Who owns critical accessibility findings — engineering or design?

Depends on the type. Critical findings split roughly: ARIA / keyboard / programmatic name issues are engineering-owned (they're code). Color contrast / focus ring visibility / target size issues are design-owned (they're design tokens). Content-related issues (alt text quality, link purpose) are content-owned. The triage policy should make ownership unambiguous per finding category, not per finding instance.

When should an accessibility issue escalate to leadership?

Three triggers. First: a customer files a formal complaint or accessibility-related lawsuit. Second: a critical finding is open past its SLA without a clear remediation plan. Third: the team's accessibility score drops more than 10 points in a single sprint, indicating a systemic regression. Escalation isn't punitive; it's about getting resources and visibility for problems that can't be solved at the team level.

How should I treat customer-reported accessibility issues?

Treat them as critical until triaged. The fact that a customer filed a complaint means the issue is impactful enough to a real user that they took the time to report it. Internal severity assessment may downgrade some to serious or moderate, but the default starting position is critical SLA. Always send a personal acknowledgement within 24 hours — don't auto-respond. The relationship value of taking the report seriously is significant.

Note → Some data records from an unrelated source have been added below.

-- ==== Sys2Proof/Machine/Place.lean ====
section
/-! DEFINITION. Launches and teams: the kernel descriptor and the checks of a LAUNCH (15 R359–R361, 17 R401, R402, R407),
dealing (15 R362), placement on a core (05 R116, R117, 07 R172, R178, 11 R261, 15 R363), exit (04 R101, 07 R176), and the
compactor (05 R118, 07 R177). -/

namespace Sys2Proof.Machine

/-! ### Kernel descriptors (17 R401, R407) -/

def noEntry : Nat := 0xFFFFFFFF
def kdPEntry (k : Nat) : Nat := bits k 31 0
def kdCEntry (k : Nat) : Nat := bits k 63 32
def kdPQ (k : Nat) : Nat := bits k 73 64
def kdCQ (k : Nat) : Nat := bits k 83 74
def kdLand (k : Nat) : Nat := bits k 103 84
def kdBars (k : Nat) : Nat := bits k 108 104
def kdTiles (k : Nat) : Nat := bits k 113 109
def kdVcd (k : Nat) : Nat := [0, 32, 64, 128].getD (bits k 115 114) 0
def kdBsz (k : Nat) : Nat := 4096 * bits k 140 128
def kdPsz (k : Nat) : Nat := 4096 * bits k 157 141

/-- Whether a kernel lies within the resource floor (17 R407). -/
def inFloor (k : Nat) : Bool :=
  decide (kdPQ k ≤ 128) && decide (kdCQ k ≤ 128) && decide (kdLand k ≤ 65536) && decide (kdBars k ≤ 8)
    && !bit k 164 && !bit k 165

/-- A descriptor with a reserved bit or a field outside its range (17 R401, R402, R407). -/
def kdBad (k : Nat) : Bool :=
  bits k 127 116 != 0 || bits k 159 158 != 0 || bits k 191 166 != 0 || bits k 511 224 != 0
    || decide (512 < kdPQ k) || decide (512 < kdCQ k) || decide (524288 < kdLand k) || kdBars k == 0
    || decide (16 < kdBars k) || decide (16 < kdTiles k) || decide (4096 < bits k 140 128)
    || decide (bits k 157 141 < bits k 140 128) || decide (65536 < bits k 157 141)
    || (kdPEntry k == noEntry && kdPQ k != 0) || decide (1 < bits k 163 160) || (bits k 163 160 == 0 && !inFloor k)

/-- Whether a role with lanes has an entry and registers in a descriptor. -/
def roleBad (lanes_ entry q : Nat) : Bool := decide (0 < lanes_) && (entry == noEntry || q == 0)

/-! ### The register blocks of a core (05 R116, 15 R361, R363) -/

/-- The groups of a role. -/
def groupsOf (lanes_ : Nat) : Nat := (lanes_ + 95) / 96

/-- B of 05 R116. -/
def blockOf (q : Nat) : Nat := if q ≤ 32 then 32 else if q ≤ 64 then 64 else if q ≤ 128 then 128 else if q ≤ 256 then 256 else 512

/-- A block held on a core: issue slot, group slot, first row, rows. -/
structure Held_ where
  slot : Nat
  gslot : Nat
  pb : Nat
  blk : Nat
  deriving DecidableEq, Repr

/-- The free rows of an issue slot. -/
def slotFree (occ : List Held_) (k : Nat) : Nat := 512 - (occ.filter fun h => h.slot == k).foldl (fun n h => n + h.blk) 0

/-- The lowest free aligned place of a size among held ranges, below a bound: of several free blocks the rules name none
(DESIGN CHOICE, log entry 87). -/
def buddyPlace (held : List (Nat × Nat)) (size bound : Nat) : Option Nat :=
  ((List.range (bound / size)).map (· * size)).find? fun b => held.all fun h => decide (h.1 + h.2 ≤ b) || decide (b + size ≤ h.1)

/-- The place that a slot gives a block, with a group slot. -/
def slotPlace (occ : List Held_) (k blk : Nat) : Option Held_ :=
  let here := occ.filter fun h => h.slot == k
  match (List.range 8).find? (fun g => !(here.any fun h => h.gslot == g)), buddyPlace (here.map fun h => (h.pb, h.blk)) blk 512 with
  | some g, some pb => some { slot := k, gslot := g, pb := pb, blk := blk }
  | _, _ => none

/-- The slot with the most free group-registers that can take a block, ties to the lowest (15 R363). -/
def bestPlace (occ : List Held_) (blk : Nat) : Option Held_ :=
  (List.range 4).foldl (fun best k => match best, slotPlace occ k blk with
    | none, r => r
    | some b, some h => if slotFree occ b.slot < slotFree occ k then some h else some b
    | some b, none => some b) none

/-- Groups in index order, each placed. -/
def placeGroups (occ : List Held_) : List Nat → Option (List Held_)
  | [] => some []
  | b :: bs => match bestPlace occ b with
    | none => none
    | some h => (placeGroups (occ ++ [h]) bs).map fun r => h :: r

/-- The same by sums of free rows alone, as if blocks could lie anywhere. -/
def sumGroups (free : List (Nat × Nat)) : List Nat → Bool
  | [] => true
  | b :: bs =>
    let best := free.foldl (fun (m : Option (Nat × Nat)) f =>
      if decide (b ≤ f.1) && decide (0 < f.2) then (match m with
        | some x => if x.1 < f.1 then some f else some x
        | none => some f) else m) none
    match best with
    | none => false
    | some f => sumGroups ((f.1 - b, f.2 - 1) :: free.erase f) bs

/-! ### The checks of a LAUNCH -/

/-- The blocks that a launch's groups need, in index order. -/
def blocksOf (x kd : Nat) : List Nat :=
  List.replicate (groupsOf (bits x 303 288)) (blockOf (kdPQ kd)) ++ List.replicate (groupsOf (bits x 319 304)) (blockOf (kdCQ kd))

/-- Whether p groups of one block size and c of another can stand on n issue slots, at most 8 groups and 512 group-registers
each: by the number of the first kind on a slot, with as many of the second as fit beside it (15 R361). -/
def fitSlots (bp bc : Nat) : Nat → Nat → Nat → Bool
  | 0, p, c => p == 0 && c == 0
  | n + 1, p, c => (List.range 9).any fun a =>
      decide (a ≤ p) && decide (a * bp ≤ 512) && fitSlots bp bc n (p - a) (c - min (8 - a) ((512 - a * bp) / bc))

/-- Whether the groups of a launch's team fit an empty core. -/
def fitsEmpty (x kd : Nat) : Bool :=
  fitSlots (blockOf (kdPQ kd)) (blockOf (kdCQ kd)) 4 (groupsOf (bits x 303 288)) (groupsOf (bits x 319 304))

/-- Granules of a landing block for a demand in bytes (07 R172). -/
def landBlock (bytes : Nat) : Nat :=
  let g := (bytes + 4095) / 4096
  if g = 0 then 0 else if g ≤ 1 then 1 else 2 ^ ((g - 1).log2 + 1)

/-- A context's memory over several pages, as a number; a fault, a hold. -/
def sysSpan (s : State) (ctx va n : Nat) : Span (State × Nat) :=
  match spanKeys s ctx ioDie .rd none (cutPages va 2 n) with
  | .fail k a => .fail k a
  | .hold => .hold
  | .ok ps => match spanBad s ioDie ps false with
    | some a => .fail .uncorrected a
    | none => .ok (ps.foldl (fun s p => readCaptured s ctx p.1 p.2.1 p.2.2) s, leNat (ps.flatMap fun p => readBytes s.mem p.2.1 p.2.2))

/-- The constant-bank descriptors of a table (07 R179). -/
def banksOf (x : Nat) : List Bank :=
  (List.range 16).map fun k => { base := bits x (128 * k + 63) (128 * k), len := bits x (128 * k + 95) (128 * k + 64) }

def bankBad (b : Bank) : Bool := b.base % 4 != 0 || b.len % 4 != 0

/-- Reasons 3 and 4 of 15 R359 for a packet and its kernel descriptor. -/
def launchReason34 (x kd : Nat) : Nat :=
  let pl := bits x 303 288
  let cl := bits x 319 304
  let n := groupsOf pl + groupsOf cl
  let regBad := fun (l r q : Nat) => (decide (0 < l) && r == 0) || decide (r < q) || decide (512 < r)
  let smin := bits x 496 493
  let smax := bits x 500 497
  let stage := (smin == 0 && smax == 0) || (decide (2 ≤ smin) && decide (smin ≤ smax) && decide (smax ≤ 8))
  if n = 0 ∨ 16 < n ∨ regBad pl (bits x 477 468) (kdPQ kd) ∨ regBad cl (bits x 487 478) (kdCQ kd) then 3
  else if 524288 < bits x 467 448 ∨ bits x 467 448 < kdLand kd ∨ bits x 492 488 = 0 ∨ 16 < bits x 492 488
      ∨ bits x 492 488 < kdBars kd ∨ !stage then 4
  else 0

/-- What the checks of a LAUNCH find: it waits for a migrating page, it fails with the state after its reads, or its kernel
descriptor, code base and constant banks. -/
inductive LaunchCheck
  | wait
  | bad (s : State) (reason : Nat)
  | good (s : State) (kd cb : Nat) (banks : List Bank)

/-- The loaded object that holds a kernel descriptor (17 R403). -/
def objectAt (C : Ctx) (va : Nat) : Option Loaded :=
  C.objs.find? fun o => decide (o.kdesc ≤ va) && decide (va < o.kdesc + o.kdescLen) && (va - o.kdesc) % 64 == 0

/-- The constant banks of a launch, each absent where CBANKS is 0 (15 R360). -/
def checkBanks (s : State) (ctx x kd cb : Nat) : LaunchCheck :=
  let a := bits x 447 384
  let fit := fun (s : State) (bs : List Bank) =>
    if fitsEmpty x kd then LaunchCheck.good s kd cb bs else .bad s 6
  if a = 0 then fit s (List.replicate 16 {})
  else if a % 16 ≠ 0 then .bad s 5
  else match sysSpan s ctx a 256 with
    | .hold => .wait
    | .fail k _ => .bad (detectSpans s ctx k (cutPages a 2 256)) 7
    | .ok (s1, t) => if (banksOf t).any bankBad then .bad s1 5 else fit s1 (banksOf t)

/-- The checks of a LAUNCH at its beginning, in the order of their codes (15 R359). -/
def checkLaunch (s : State) (ctx x : Nat) : LaunchCheck :=
  match sysSpan s ctx (bits x 191 128) 64 with
  | .hold => .wait
  | .fail k _ => .bad (detectSpans s ctx k (cutPages (bits x 191 128) 2 64)) 7
  | .ok (s1, kd) =>
    match objectAt (ctxOf s ctx) (bits x 191 128) with
    | none => .bad s1 2
    | some o =>
      if kdBad kd || roleBad (bits x 303 288) (kdPEntry kd) (kdPQ kd) || roleBad (bits x 319 304) (kdCEntry kd) (kdCQ kd) then .bad s1 2
      else
        let r := launchReason34 x kd
        if r ≠ 0 then .bad s1 r else checkBanks s1 ctx x kd o.cb

/-! ### Dealing (15 R362) -/

/-- Chunks of a launch. -/
def chunkCount (L : Launch) : Nat := (L.total + L.chunk - 1) / L.chunk

/-- A range of teams without those of a list of ranges. -/
def rangeMinus (a n : Nat) : List (Nat × Nat) → List (Nat × Nat)
  | [] => if n = 0 then [] else [(a, n)]
  | (b, m) :: rest =>
    if b + m ≤ a ∨ a + n ≤ b then rangeMinus a n rest
    else rangeMinus a (b - a) rest ++ rangeMinus (b + m) (a + n - (b + m)) rest

/-- The teams of a chunk that have not exited. -/
def chunkTeams (L : Launch) (c : Nat) : List (Nat × Nat) :=
  rangeMinus (c * L.chunk) (min L.chunk (L.total - c * L.chunk)) L.exited

/-- A list of ranges with one more team. -/
def rangeAdd : List (Nat × Nat) → Nat → List (Nat × Nat)
  | [], t => [(t, 1)]
  | (a, n) :: r, t =>
    if t + 1 < a then (t, 1) :: (a, n) :: r
    else if t + 1 = a then (t, n + 1) :: r
    else if t < a + n then (a, n) :: r
    else if t = a + n then (match r with
      | (b, m) :: r' => if b = t + 1 then (a, n + 1 + m) :: r' else (a, n + 1) :: r
      | [] => [(a, n + 1)])
    else (a, n) :: rangeAdd r t

/-- The lowest undealt chunk, taken. -/
def takeChunk (L : Launch) : Option (Nat × Launch) :=
  let fresh := if L.next < chunkCount L then some L.next else none
  match L.again, fresh with
  | c :: cs, some f => if c < f then some (c, { L with again := cs }) else some (f, { L with next := f + 1 })
  | c :: cs, none => some (c, { L with again := cs })
  | [], some f => some (f, { L with next := f + 1 })
  | [], none => none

What if design and engineering disagree on severity?

Default to the higher severity. If design says 'this is moderate' and engineering says 'critical', call it critical. The cost of over-prioritizing a moderate issue is small (it gets fixed sooner than necessary); the cost of under-prioritizing a critical issue is large (it ships, a user complains, you're now in a remediation crisis). When in doubt, defer to whichever role most directly observes user impact — typically QA or accessibility specialists.

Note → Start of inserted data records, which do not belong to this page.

/-- The 128-bit-aligned descriptor of a context at a host address, if it can be read and passes 16 R368. -/
def goodContext (s : State) (port a : Nat) : Prop :=
  meetsBad s (hostKey port a) 128 false = false ∧ a % 128 = 0 ∧
    ctxDescBad (readNat s.mem (hostKey port a) 128) = false ∧
    tfind s.ctxs (descNum (readNat s.mem (hostKey port a) 128)) = none

/-- The descriptor of a queue at a host address, if it can be read and passes 15 R353. -/
def goodQueue (s : State) (port n a : Nat) : Prop :=
  let x := readNat s.mem (hostKey port a) 32
  meetsBad s (hostKey port a) 32 false = false ∧ a % 32 = 0 ∧ n < 2 ^ 12 ∧ tfind s.queues n = none ∧
    (tfind s.ctxs (bits x 137 128)).isSome = true ∧ queueDescBad x = false

/-- The commands, host writes and code objects (15 R353, 16 R367 to R369, 17 R398 to R409, 18 R419, 19 R424). -/
def commandRules : Instr → Option (State → State → Prop)
  | .createContext port => some fun s u => ∃ a0 a, commanded s port 1 a0 a ∧
      let x := readNat s.mem (hostKey port a) 128
      let C := applyDesc x { desc := hostKey port a, port := port, ptAt := pastNow s, icode := s.mem }
      ((goodContext s port a ∧ u = ended { s with ctxs := tput s.ctxs (descNum x) C } port 0) ∨
       (¬goodContext s port a ∧ u = ended s port 1))
  | .destroyContext port => some fun s u => ∃ c a, commanded s port 2 c a ∧
      let used := (∃ e ∈ s.queues, e.2.ctx = c) ∨ ∃ e ∈ teamsOf s c, e.2.away ≠ .dropped
      let s1 := disown s c
      ((tfind s.ctxs c = none ∧ u = ended s port 1) ∨
       (tfind s.ctxs c ≠ none ∧ used ∧ u = ended s port 2) ∨
       (tfind s.ctxs c ≠ none ∧ ¬used ∧
         u = ended { s1 with ctxs := tdel s1.ctxs c, teams := s1.teams.filter fun e => e.2.ctl || e.2.ctx != c } port 0))
  | .createQueue port => some fun s u => ∃ n a, commanded s port 3 n a ∧
      let Q := queueFrom (readNat s.mem (hostKey port a) 32) a s.gt
      ((goodQueue s port n a ∧ u = ended { s with queues := tput s.queues n Q } port 0) ∨
       (¬goodQueue s port n a ∧ u = ended s port 1))
  | .destroyQueue port => some fun s u => ∃ n a, commanded s port 4 n a ∧
      ((tfind s.queues n = none ∧ u = ended s port 1) ∨
       ∃ Q, tfind s.queues n = some Q ∧
         ((Q.pkts = [] ∧ u = ended { s with queues := tdel s.queues n } port 0) ∨ (Q.pkts ≠ [] ∧ u = ended s port 2)))
  | .reloadQueue port => some fun s u => ∃ n a, commanded s port 5 n a ∧
      ((tfind s.queues n = none ∧ u = ended s port 1) ∨
       ∃ Q, tfind s.queues n = some Q ∧
         let x := readNat s.mem (hostKey port Q.desc) 32
         let N := queueFrom x Q.desc s.gt
         let good := meetsBad s (hostKey port Q.desc) 32 false = false ∧ queueDescBad x = false ∧ N.hdr = Q.hdr ∧ N.ring = Q.ring ∧
           N.capl = Q.capl ∧ N.ctx = Q.ctx
         ((good ∧ u = ended (modQueue s n fun Q =>
             { Q with prio := N.prio, devq := N.devq, live := N.live, chunk := N.chunk }) port 0) ∨
          (¬good ∧ u = ended s port 1)))
  | .unknownCommand port => some fun s u => ∃ c a0 a1, commanded s port c a0 a1 ∧ (c = 0 ∨ 5 < c) ∧ u = ended s port 3
  | .binRecordWrite core bin off n value => some fun s u => core < 2560 ∧ bin < 64 ∧ off + n ≤ 64 ∧
      let put := fun (B : Bin) => ((leBytes value n).zip (List.range n)).foldl (fun B x => binPut B (off + x.2) x.1) B
      u = modCore s core fun K => { K with bins := tput K.bins bin (put (tget {} K.bins bin)) }
  | .registerWrite bar off n value => some fun s u => n ≤ 8 ∧
      u = ((leBytes value n).zip (List.range n)).foldl (fun s x => barPut s bar (off + x.2) x.1) s
  | .loadCodeObject ctx va pa obj => some fun s u => ∃ C, tfind s.ctxs ctx = some C ∧
      let r := loadObject s ctx C va pa obj
      u = { r.1 with loads := r.1.loads ++ [r.2] }
  | _ => none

How often should we re-test fixed issues?

Fixed issues should be verified within the same sprint they're fixed in (the engineer running the fix re-runs the scan). The full scan should re-run nightly on main to catch regressions. Quarterly external audits provide a third-party check. The combination — immediate fix verification + nightly regression scan + quarterly audit — keeps your accessibility posture honest without requiring continuous expensive testing.

Is the goal zero critical findings forever?

Yes for steady state, but expect transient spikes. New features will introduce new findings during development. The metric to track is 'time from critical-found to critical-fixed' (sub-3-days is healthy) and 'critical findings on main branch at end of sprint' (zero is the goal). A zero-criticals dashboard at the end of every sprint is a strong organizational signal that accessibility is being treated as a release blocker, not a backlog item.

Critical, Serious, Moderate, Minor: How to Triage Accessibility Issues by Severity

You ran your first comprehensive accessibility audit. The scan returned 247 findings. Your team has shipping pressure, limited bandwidth, and now a 247-row spreadsheet of "things that are wrong with the app".

What do you fix first?

This is the triage problem. Without a clear severity-to-ownership-to-SLA mapping, accessibility programs stall — every finding feels equally urgent and equally not-urgent at the same time. The team picks the easy ones, the hard ones rot, and six months later you're back where you started.

This post is the practical triage playbook: how the four severity levels actually map to user impact, how to assign ownership across design / engineering / content / QA, a 6-week rollout for a triage policy that won't drown the team, and how to share findings without forwarding PDFs.

ℹ️

What you'll get from this post

A working severity model that doesn't conflate "critical" with "annoying", a default ownership matrix you can adopt or adapt, an SLA template per severity level, a triage funnel diagram, and the metrics that tell you whether the program is healthy or backsliding.

Severity ≠ frequency

The most common triage mistake: treating high-severity findings as more important than high-frequency ones. They're different axes.

Consider:

Critical, single page. A modal with a focus trap on the homepage. A real but localized issue.
Minor, every page. The page footer's copyright date has a contrast issue (3.8:1 vs the AA threshold of 4.5:1). Affects every single screen, every user.

Both deserve attention. The minor-but-frequent issue may actually be more urgent in customer-impact terms — every user hits it on every page — even though "critical" sits higher on the severity ladder.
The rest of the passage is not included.